‘Black, White & Gray’ director Pushkar Mahabal: There is dearth of good thrillers in India

Director Pushkar Mahabal doesn’t hold back as he unpacks the making of ‘Black, White & Gray – Love Kills’, and takes us deep into the uncharted territory of creating a serious mockumentary-style thriller.
From drawing inspiration during the lockdown to crafting a genre-bending narrative with no reference point, Mahabal opened up about the risks, challenges, and long creative journey behind the Sony LIV original. While reflecting on the making of the show, he also got candid about a larger issue plaguing the industry—why most Indian thrillers fail to resonate.
“There is a dearth of good thrillers in India,” he stated, urging creators to root their stories in cultural reality instead of mimicking Western templates. Read excerpts from his conversation with Mathrubhumi English:
How did you come up with the idea of creating a mockumentary?
I personally love watching documentaries. During the COVID-19 lockdown, I watched a lot of documentaries on various platforms. I asked myself if I could make a documentary myself, but since it’s not my skill set and I love watching it, why not create a mockumentary? I had seen some mockumentaries in the past, but they were rather in a funny tone. So, I thought, why not make it a serious one?
What went behind the making of ‘Black, White & Gray - Love Kills’?
The biggest challenge was in its craft because we had no reference point. For instance, how to edit ‘Black, White & Gray - Love Kills’, we had nothing similar to refer to that may have helped us with how to edit it. There is no such show like this. It was all a trial-and-error process. We had to figure it out ourselves on how to showcase this genre. Even telling our actors about what we were making was a bit of a task. Once you tell an actor that every character is being played by two people, it gets confusing for them to understand at first go. It gets more confusing when you tell them further that one actor will play the real guy while the other will play the fictional character.
Another challenge was to shoot the interviews, and to get trained actors who play the characters that in a way they don’t look like actors but real-life characters. The confusion that people might think is a real-life mockumentary is what helps the genre.
To make something look real while it's not is very challenging. Even the footage of the interview had to be shown like it were shot by one guy.
Are there any shows that inspired you to make content like this?
There are precisely two shows that I watched within a week that made me feel ike I have to create something similar. ‘Don’t F**ck With The Cats’ and ‘Night Stalkers’. Both are documentaries available on Netflix.

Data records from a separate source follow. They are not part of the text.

-- ==== Sys2Proof/Machine/GnssTrk.lean ====
section
/-! DEFINITION. The GNSS baseband up to its channels: front-ends, acquisition, tracking loops, navigation words (R125 to R140, R145 of
spec/04). -/

namespace Sys2Proof.Machine

open Sys2Proof

/-! ### The GNSS section (R66) -/

/-- The GNSS section. -/
def State.gnsSec (s : State) : List Byte := s.sec 9
/-- The block runs: the variant has antennas and the image a GNSS section (R125). -/
def gnsOn (s : State) : Bool := s.hasGnss && s.hasSec 9
/-- The group is in service (R84, R89). -/
def gnsRuns (s : State) : Bool := gnsOn s && !groupStopped s 3
/-- CH[a]. -/
def gnsCh (s : State) (a : Nat) : Nat := if a < 4 then u8 s.gnsSec (0x18 + a) else 0
/-- SIG_EN holds the signal code. -/
def sigOn (s : State) (sig : Nat) : Bool := 1 ≤ sig && sig ≤ 4 && bit (u8 s.gnsSec 1) (sig - 1)
/-- A change of the block's own state. -/
def State.gn (s : State) (f : GnsSt → GnsSt) : State := { s with gns := f s.gns }

/-- A channel that tracks nothing, with its slip count. -/
def chIdle (slips : Nat) : GnsCh :=
  { sig := 0, prn := 0, pull := false, pullEnd := 0, since := 0, code := 0, car := 0, dop := 0, vel := 0, acc := 0, cr := 0, prompts := [],
    cn0 := 0, up := 0, low := 0, codeLock := false, carrLock := false, bj := 0, slip := false, restart := false, clean := 0, lockAt := none,
    slips := slips, half := false, inv := false, tow := false, sync := false, range := [], smooth := none }

/-- Channel `c`. -/
def State.gch (s : State) (c : Nat) : GnsCh := ((s.gns.chs.find? fun e => e.1 = c).map (·.2)).getD (chIdle 0)

/-- Change channel `c`. -/
def updCh (s : State) (c : Nat) (f : GnsCh → GnsCh) : State :=
  let x := f (s.gch c)
  s.gn fun g => { g with chs := (c, x) :: g.chs.filter fun e => e.1 ≠ c }

/-- The defined channels, in ascending order (R135). -/
def gnsChans (s : State) : List Nat := (List.range 4).flatMap fun a => (List.range (gnsCh s a)).map fun i => 64 * a + i

/-- The channel is fenced (R384). -/
def chFenced (s : State) (c : Nat) : Bool := bit (s.rd (ERR_FENCE_TRK_UNIT (c / 32))) (c % 32)

/-- FAULT of an antenna (R129, R130). -/
def antFault (s : State) (a : Nat) : Bool := at_ s.gns.occBad a false || at_ s.gns.spiBad a false

/-- FAULT and ANT_FAULT brought up to date. -/
def antMarks (s : State) : State :=
  (List.range 4).foldl (fun s a =>
    (s.wrb (GNS_ANT_STS_FAULT a) (antFault s a)).wrBit GNS_STATUS_ANT_FAULT a (antFault s a)) s

/-- The GNSS clocks run: GCLK is present, GNSS-S is not gated, and GNSS-C is on its own source (R127, R455, R460, R468). -/
def gnsClocked (s : State) : Bool :=
  !s.gns.lost && s.rd (CLK_DOM_STS_STATE 4) ≠ 4 && onPrimary s 5

/-- GCLK_OK brought up to date (R127). -/
def gclkMark (s : State) : State := s.wrb GNS_STATUS_GCLK_OK (!s.gns.lost && !s.gns.rateBad)
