/-- The end of the attitude fit (R156, R157). The heading standard deviation has no stated formula: a free value. -/
def attDone (s : State) (ep : GnsEpoch) (r : JobRes) : State :=
  if r.status = 1 then
    let v := eulerOf (r.x.take 4)
    let sd := (Config.fit 24 (r.x ++ (List.range 3).flatMap fun k => b2n (baseOf s k).fixed :: (baseOf s k).b) 0).toNat
    let s := slotArrive s (u8 s.gnsSec 0x66) (v ++ [sd]) ep.t none (!ffinite fmt32 sd)
    s.gn fun y => { y with att := { y.att with valid := true, hdg := at_ v 0 0, pitch := at_ v 1 0, roll := at_ v 2 0, sigH := sd } }
  else s.gn fun y => { y with att := { y.att with valid := false } }

/-- What the end of a GNSS job brings (R147, R150, R151, R155 to R157): `q` with its outcome, which was in time. -/
def gnsJobDone (s : State) (q : Job) (r : JobRes) : State :=
  match s.gns.epoch with
  | none => s
  | some ep =>
    if ep.n ≠ q.cyc then s
    else
      let k := q.id / 8 % 4
      let s := match q.sub with
        | 0 => pvtDone s ep false r
        | 1 => pvtDone s ep true r
        | 2 =>
          if r.status = 1 then
            let v (i : Nat) : Nat := ofM (r.pt.getD i 0)
            s.gn fun g => { g with sol := { g.sol with vn := v 0, ve := v 1, vd := v 2 } }
          else s
        | 3 =>
          if r.status = 1 then updBase s k fun b => { b with fits := b.fits ++ (List.range q.ls.count).map fun i =>
            ⟨at_ r.x (5 * i + 3) omegaNone, (r.x.drop (5 * i)).take 3, 16 * (q.id / 32) + i⟩ }
          else s
        | 4 => heldDone s ep k r
        | _ => attDone s ep r
      gnsFill (judgeFixes s)

/-- A GNSS job has missed JOB_DL (R147): its result is discarded and the epoch's work ends; jobs still to be dispatched miss it with it. -/
def gnsJobLate (s : State) (q : Job) : State :=
  let s := reportCyc s q.cyc (if q.sub < 3 then 0x0507 else 0x0508)
  match s.gns.epoch with
  | none => s
  | some e =>
    if e.n ≠ q.cyc then s
    else
      let s := if e.plan.any (·.kind < 3) then reportCyc s q.cyc 0x0507 else s
      let s := if e.plan.any (3 ≤ ·.kind) then reportCyc s q.cyc 0x0508 else s
      updEpoch s fun e => { e with plan := [] }

/-- JOB_DL comes with jobs of an epoch still to be dispatched (R147). -/
def gnsPlanLate (s : State) (n : Nat) : State :=
  match s.gns.epoch with
  | none => s
  | some e =>
    match e.plan with
    | [] => s
    | p :: _ => if e.n = n && gnsDeadline s e.t ≤ s.tim.cnt then gnsJobLate s (gnsJob s 64 (planId p) n 0 .none) else s

/-- A residue fault in a GNSS job (R147): run once more from the same inputs while it can end by JOB_DL, else as a deadline miss. -/
def gnsJobFault (s : State) (q : Job) : State :=
  match s.gns.epoch with
  | none => s
  | some ep =>
    if ep.n = q.cyc && !ep.redo.contains q.id && s.tim.cnt < q.deadline then
      gnsFill (updEpoch s fun e => { e with redo := q.id :: e.redo, plan := ⟨q.sub, q.id / 8 % 4, q.id / 32⟩ :: e.plan })
    else gnsJobLate s q

/-- The GNS_PVT and GNS_ATT values that a cycle latches at its T0 and its commit shows (R151). -/
def gnsHeld (s : State) : List (Fld × Nat) :=
  if !gnsOn s then []
  else
    let p := s.gns.sol
    let a := s.gns.att
    [(GNS_PVT_STS_MODE, p.mode), (GNS_PVT_STS_EXCLUDED, b2n p.excluded), (GNS_PVT_STS_NSAT, p.nsat), (GNS_PVT_STS_EXCL_CH, p.exclCh),
     (GNS_PVT_STS_SYS, p.sys), (GNS_PVT_N_VALUE, p.n), (GNS_PVT_E_VALUE, p.e), (GNS_PVT_D_VALUE, p.d), (GNS_PVT_SIGH_VALUE, p.sigH),
     (GNS_PVT_CLK_VALUE, p.clk), (GNS_PVT_VN_VALUE, p.vn), (GNS_PVT_VE_VALUE, p.ve), (GNS_PVT_VD_VALUE, p.vd),
     (GNS_ATT_STS_VALID, b2n a.valid), (GNS_ATT_STS_FIXED, a.fixed), (GNS_ATT_STS_TRUNC, b2n a.trunc), (GNS_ATT_STS_SURV, a.surv),
     (GNS_ATT_HDG_VALUE, a.hdg), (GNS_ATT_PITCH_VALUE, a.pitch), (GNS_ATT_ROLL_VALUE, a.roll), (GNS_ATT_SIGH_VALUE, a.sigH)]

/-! ### Differential corrections (R158 to R160) -/

/-- CRC-24Q of an octet string (polynomial 1864CFB, initial value 0). -/
def crc24q (l : List Byte) : Nat :=
  l.foldl (fun c b => (List.range 8).foldl (fun c _ => let d := 2 * c; if 2 ^ 24 ≤ d then d ^^^ 0x1864CFB else d) (c ^^^ b.toNat * 65536)) 0

/-- R158: one octet for the host RTCM stream; without a GNSS section the write is discarded (R125). The parser drops octets that no frame can
start with as they arrive. -/
def rtcmWrite (s : State) (v : Nat) : State :=
  if !gnsOn s then s
  else if s.gns.fifo.length < 8192 then
    let s := s.gn fun g => { g with fifo := rtcmSeek (g.fifo ++ [BitVec.ofNat 8 v]) }
    s.wr GNS_RTCM_STS_FILL s.gns.fifo.length
  else
    let was := s.flag GNS_RTCM_STS_OVERFLOW
    let s := s.wr GNS_RTCM_STS_OVERFLOW 1
    if was then s else report s 0x050F

/-- R158. -/
def execGnsRtcmData (p : Path) (v t : Nat) (s : State) : Host.Outcome State Fault Refusal :=
  done (hostDo (s.at t) p 0x180014 v fun s => rtcmWrite s v)

/-- A complete RTCM frame at the head of a stream: message, CRC good, the rest. A frame whose CRC fails is dropped whole, and the next 0xD3 is
sought behind it (the model's choice, notes/assumptions/88). -/
def rtcmTake (l : List Byte) : Option (List Byte × Bool × List Byte) :=
  let l := rtcmSeek l
  let n := (u8 l 1 % 4) * 256 + u8 l 2
  if l.length < 6 + n then none
  else some (slice l 3 n, crc24q (l.take (3 + n)) = beN l (3 + n) 3, l.drop (6 + n))

/-- The system whose observations a used MSM carries (R159). -/
def msmSig (m : Nat) : Option Nat :=
  if m = 1074 ∨ m = 1077 then some 1 else if m = 1094 ∨ m = 1097 then some 2
  else if m = 1104 ∨ m = 1107 then some 4 else if m = 1124 ∨ m = 1127 then some 3 else none

/-- The signals of an MSM that R159 uses, by their bits of the signal mask: L1 C/A, E1 C and B+C, B1C pilot and data plus pilot. -/
def msmUsed (sig : Nat) : List Nat := if sig = 2 then [1, 4] else if sig = 3 then [30, 31] else [1]

/-- The pseudoranges of an MSM4 or MSM7 message in 2^−20 m (R159): for each satellite the first of its used signals, rough range plus fine
pseudorange; a range that the message marks invalid gives none. The layout is RTCM 10403's (notes/assumptions/20). -/
def msmSats (sig : Nat) (b : List Byte) : List BaseSat :=
  let seven : Bool := bitsBE b 0 12 % 10 = 7
  let sats := (List.range 64).filter fun i => bitsBE b (73 + i) 1 = 1
  let sigs := (List.range 32).filter fun i => bitsBE b (137 + i) 1 = 1
  let ns := sats.length
  let cellAt := 169
  let cells := (List.range (ns * sigs.length)).filter fun i => bitsBE b (cellAt + i) 1 = 1
  let data := cellAt + ns * sigs.length
  let rough := data + if seven then 12 * ns else 8 * ns
  let fine := rough + if seven then 24 * ns else 10 * ns
  let w := if seven then 20 else 15
  ((List.range ns).zip sats).filterMap fun (j, i) =>
    let ms := bitsBE b (data + 8 * j) 8
    let frac := bitsBE b (rough + 10 * j) 10
    let cell := ((List.range cells.length).zip cells).find? fun x =>
      x.2 / max 1 sigs.length = j && (msmUsed sig).contains (at_ sigs (x.2 % max 1 sigs.length) 32)
    match cell with
    | none => none
    | some (q, _) =>
      let f := signed w (bitsBE b (fine + w * q) w)
      if ms = 255 || f = -(2 ^ (w - 1)) then none
      else
        -- milliseconds in 2^−29
        let t : Int := (ms : Int) * 2 ^ 29 + frac * 2 ^ 19 + f * (if seven then 1 else 32)
        some ⟨sig, if sig = 4 then 120 + i else i + 1, 299792458 * t * 2 ^ 20 / (1000 * 2 ^ 29)⟩

/-- A message of the differential stream (R159). -/
def rtcmMessage (s : State) (b : List Byte) : State :=
  let m := bitsBE b 0 12
  let st := bitsBE b 12 12
  let mine : Bool := bit (u8 s.gnsSec 2) 1 || st = u16 s.gnsSec 0x6A
  if (m = 1005 ∨ m = 1006) ∧ mine then (s.gn fun g => { g with station := some (st, b) }).wr GNS_DIFF_STS_BASE_KNOWN 1
  else
    match msmSig m with
    | some sig =>
      if !mine then s.incSat GNS_RTCM_STS_OTHER_CNT 255
      else
        let raw := bitsBE b 24 30
        let tow := if sig = 3 then (raw + 14000) % 604800000 else raw
        let old : List BaseSat := match s.gns.building with
          | some x => if x.station = st ∧ x.tow = tow then x.sats else []
          | none => []
        let x : BaseEpoch := ⟨st, tow, old ++ msmSats sig b⟩
        if bitsBE b 54 1 = 0 then (s.gn fun g => { g with building := none, base := some x }).wr GNS_DIFF_STS_STATION st
        else s.gn fun g => { g with building := some x }
    | none => s.incSat GNS_RTCM_STS_OTHER_CNT 255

When I watched these two, I knew I wanted to do something in this genre. And that’s how I came up with this fake documentary thing. I basically realized that I don’t have the patience for a documentary, so let me fake it.
Now that ‘Black, White & Gray - Love Kills’ is out in the world, what goes through your mind when you look back at the process?
It took a lot of time to make it. It’s a journey of three to three and a half years in making. Write from the time I started writing it to directing it, all of us were trying to figure it out during the process. I wrote it for almost a year, then shot it, and then edited it. I got so saturated during these years that by the end of it, I didn’t know what was happening. But I was surrounded by the right kind of people is why I was able to do it.
Dark thrillers and escape dramas are my favourite genres; I’m far away from rom-coms. In fact, the next one that I'm already working on is an extremely dark thriller.
Independent cinema in India doesn’t get the same kind of recognition or promotion compared to commercial cinema. Your thoughts?
I see a bright future for independent cinema in India. I think that it’s just the filmmakers who are supposed to realize the mathematics behind it. Even if you want to make an Indie film, you have to remember that someone is investing their money in your craft, and you should earn some money for them, and then do what you want to. The problem we have with our industry today is that people are making indie films with the budget of a mainstream cinema. It can’t work like that. It has to be simply made for the producers to be able to afford it. I think it will happen in the next few years because OTT is not going to work if it keeps working like this. Indie is the only way going to be left for everyone else.
How is the thriller space in India?
Thrillers will work in India when we start making stories that are rooted in our traditions and culture. For instance, in Southern India, when we show an investigator, we will show him wearing an overcoat. Who will wear an overcoat in India’s summer? We don’t try to root the stories. ‘Welcome Home’ (Pushkar’s debut directorial) was an extremely formulaic film. It’s based on an old American formula where few people go out somewhere and they get stuck. But if we show that two women went out for camping and then got stuck, it’s not an Indian thing. Nobody goes camping in India. I think people liked ‘Welcome Home’ because the two females had gone for the population census and then got stuck somewhere. People found that to be very Indian. All the comments I read about the film were that they had seen such films outside India, but for the first time in India. There is a dearth of good thrillers in India.